-- ==== Sys2Proof/Machine/EngineFlow.lean ====
section
/-! DEFINITION. Branches, LOOP, calls and returns (R126 to R129, R135, R151, R152). -/

namespace Sys2Proof.Machine

/-- The target of a branch: IP + 4 times the signed offset, modulo 2^32 (R151). -/
def State.branchTarget (s : State) (e : Eng) (w : FmtB) : Nat :=
  wrap 32 (s.ip e + 4 * extend 16 true w.off.toNat)

/-- A jump to a target, or the trap of a target outside the code store (R128, R151). -/
def jumpTo (e : Eng) (s : State) (target cost : Nat) : Eff :=
  if inCode target then .jump (s.setIp e target) cost else .trap s 0x050D target

/-- B (R151). -/
def execB (e : Eng) (w : FmtB) (s : State) : Res :=
  engRun e (packB 0x50 w) 4 (fun s => jumpTo e s (s.branchTarget e w) 2) s

/-- BC: 2 ticks taken, 1 not taken; a branch not taken never traps on its target (R151). -/
def execBc (e : Eng) (w : FmtB) (s : State) : Res :=
  engRun e (packB 0x51 w) 4 (fun s =>
    if (s.flags e).cond w.c then jumpTo e s (s.branchTarget e w) 2 else .done s 1) s

/-- LOOP: the count register is decremented; 0 falls through, BOUND or more traps with 0x0520 and the count before it
(DESIGN CHOICE, log entry 54), else the branch is taken (R135). -/
def execLoop (e : Eng) (w : FmtB) (z bound : BitVec 16) (s : State) : Res :=
  engRun e (packB 0xD0 w) 8 (fun s =>
    let _ := z
    let c := wrap 64 (s.x e w.a + (2 ^ 64 - 1))
    if c = 0 then .done (s.setX e w.a c) 1
    else if bound.toNat ≤ c then .trap s 0x0520 (s.x e w.a)
    else
      let target := s.branchTarget e w
      if inCode target then .jump ((s.setX e w.a c).setIp e target) 1 else .trap s 0x050D target) s

/-- The descriptor fields that a call uses: TYPEID and VERSION and SIZE as one number, ENTRY and FRAME (Table 5.8). -/
structure Desc where
  head : Nat
  entry : Nat
  frame : Nat

/-- The frame of a call: the check of R127, step 2, the 32-byte link record at x14 and the new LB, x14, IB, x15 and IP
(steps 3 and 4). An ENTRY inside the code store that is not a multiple of 4 is taken as it stands (DESIGN CHOICE, log entry 54). -/
def callFrame (e : Eng) (s : State) (d : Desc) (ib cost : Nat) : Eff :=
  let x14 := s.x e 14
  if s.rd (R.FBE_BANK_SLIM_SLIM e (s.bank e)) < x14 + 32 + d.frame then .trap s 0x0506 (x14 + 32 + d.frame)
  else
    let record := s.x e 15 + s.ib e * 2 ^ 64 + s.lb e * 2 ^ 128
    engStore e s x14 32 record fun s =>
      let t := s.curTask e
      let b := s.bank e
      let s := s.wr (R.FBE_BANK_LB_LB e b) (x14 + 32)
      let s := s.setX e 15 (s.ip e + 8)
      let s := s.setX e 14 (x14 + 32 + d.frame)
      let s := s.wr (R.FBE_BANK_IB_IB e b) ib
      let s := s.setTask t { s.task t with depth := (s.task t).depth + 1 }
      let s := s.wr (R.FBE_STAT_DEPTH e) (min 63 (s.task t).depth)
      .jump (s.setIp e d.entry) cost

/-- The 32 bytes of the descriptor at a code store address, read through the engine's port. -/
def readDesc (e : Eng) (s : State) (a : Nat) (k : State → Desc → Eff) : Eff :=
  engLoad e s a 32 fun s v => k s ⟨v % 2 ^ 64, v / 2 ^ 64 % 2 ^ 32, v / 2 ^ 96 % 2 ^ 32⟩

/-- A call of a function block with a descriptor address: the 16-byte header and its match (0x0507), then the frame (R127, R152). -/
def callBlock (e : Eng) (s : State) (desc ib : Nat) : Eff :=
  readDesc e s desc fun s d =>
    engLoad e s (ib % 2 ^ 40) 16 fun s head =>
      if head % 2 ^ 64 ≠ d.head then .trap s 0x0507 ib else callFrame e s d ib 6

/-- A call of a plain function with a descriptor address: IB is unchanged (R127). -/
def callFunction (e : Eng) (s : State) (desc : Nat) : Eff :=
  readDesc e s desc fun s d => callFrame e s d (s.ib e) 5

/-- The check of an indirect call: the descriptor address is listed in the target list (R129). -/
def inTargetList (e : Eng) (s : State) (list desc : Nat) (k : State → Eff) : Eff :=
  engLoad e s list 4 fun s n =>
    let r := s.readChecked (2 + e) (list + 4) (4 * n)
    if r.2 then .trap r.1 0x050A list
    else if (List.range n).any fun i => r.1.peek (list + 4 + 4 * i) 4 == desc then k r.1
    else .trap r.1 0x0508 desc

/-- CALL (R127). -/
def execCall (e : Eng) (w : FmtA) (ext : Word) (s : State) : Res :=
  engRun e (packA 0xD8 w) 8 (fun s => callBlock e s ext.toNat (s.x e w.a)) s

/-- CALL with the descriptor in xb (R129). -/
def execCallIndirect (e : Eng) (w : FmtA) (ext : Word) (s : State) : Res :=
  engRun e (packA 0xD8 w) 8 (fun s =>
    inTargetList e s ext.toNat (s.x e w.b) fun s => callBlock e s (s.x e w.b) (s.x e w.a)) s

/-- CALLF (R127). -/
def execCallf (e : Eng) (w : FmtA) (ext : Word) (s : State) : Res :=
  engRun e (packA 0xD9 w) 8 (fun s => callFunction e s ext.toNat) s

/-- CALLF with the descriptor in xb (R129). -/
def execCallfIndirect (e : Eng) (w : FmtA) (ext : Word) (s : State) : Res :=
  engRun e (packA 0xD9 w) 8 (fun s =>
    inTargetList e s ext.toNat (s.x e w.b) fun s => callFunction e s (s.x e w.b)) s

/-- The run of task `t` ends (R88): LASTRUN and MAXRUN take the ticks from release to finish, with the `cost` of the
ending instruction, and the engine dispatches again (R64). -/
def State.finishRun (s : State) (e : Eng) (cost : Nat) : State :=
  let t := s.curTask e
  let k := s.task t
  let s := s.spend e cost
  let n := sget 0 s.engTicks e - k.tick0
  let s := s.wr (R.TSK_TSTAT_LASTRUN_LASTRUN t) n
  let s := s.wr (R.TSK_TSTAT_MAXRUN_MAXRUN t) (max (min n (2 ^ 32 - 1)) (s.rd (R.TSK_TSTAT_MAXRUN_MAXRUN t)))
  let s := s.setTask t { k with running := false, started := false, carried := false, depth := 0 }
  s.dispatch e

/-- RET: at call depth 0 the run ends; else the link record at LB - 32 restores x15, IB and LB, x14 takes its address,
and IP takes x15 (R128). A return address inside the code store that is not a multiple of 4 is taken as it stands, without a trap (DESIGN
CHOICE, log entry 54). -/
def execRet (e : Eng) (rest : BitVec 24) (s : State) : Res :=
  engRun e (packN 0x03 rest) 4 (fun s =>
    if (s.task (s.curTask e)).depth = 0 then .jump (s.finishRun e 4) 0
    else
      let a := wrap 40 (s.lb e + (2 ^ 40 - 32))
      let target := s.x e 15
      engLoad e s a 32 fun s v =>
        if !inCode target then .trap s 0x050D target
        else
          let t := s.curTask e
          let b := s.bank e
          let s := s.setX e 15 (v % 2 ^ 64)
          let s := s.setX e 14 a
          let s := s.wr (R.FBE_BANK_IB_IB e b) (v / 2 ^ 64 % 2 ^ 64)
          let s := s.wr (R.FBE_BANK_LB_LB e b) (v / 2 ^ 128 % 2 ^ 64)
          let s := s.setTask t { s.task t with depth := (s.task t).depth - 1 }
          let s := s.wr (R.FBE_STAT_DEPTH e) (min 63 (s.task t).depth)
          .jump (s.setIp e target) 4) s

end Sys2Proof.Machine
end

* TRY IT:
From the material above, gather all lines that include the string "BitVec" and copy them.

* ANSWER BOX:
def execLoop (e : Eng) (w : FmtB) (z bound : BitVec 16) (s : State) : Res :=
def execRet (e : Eng) (rest : BitVec 24) (s : State) : Res :=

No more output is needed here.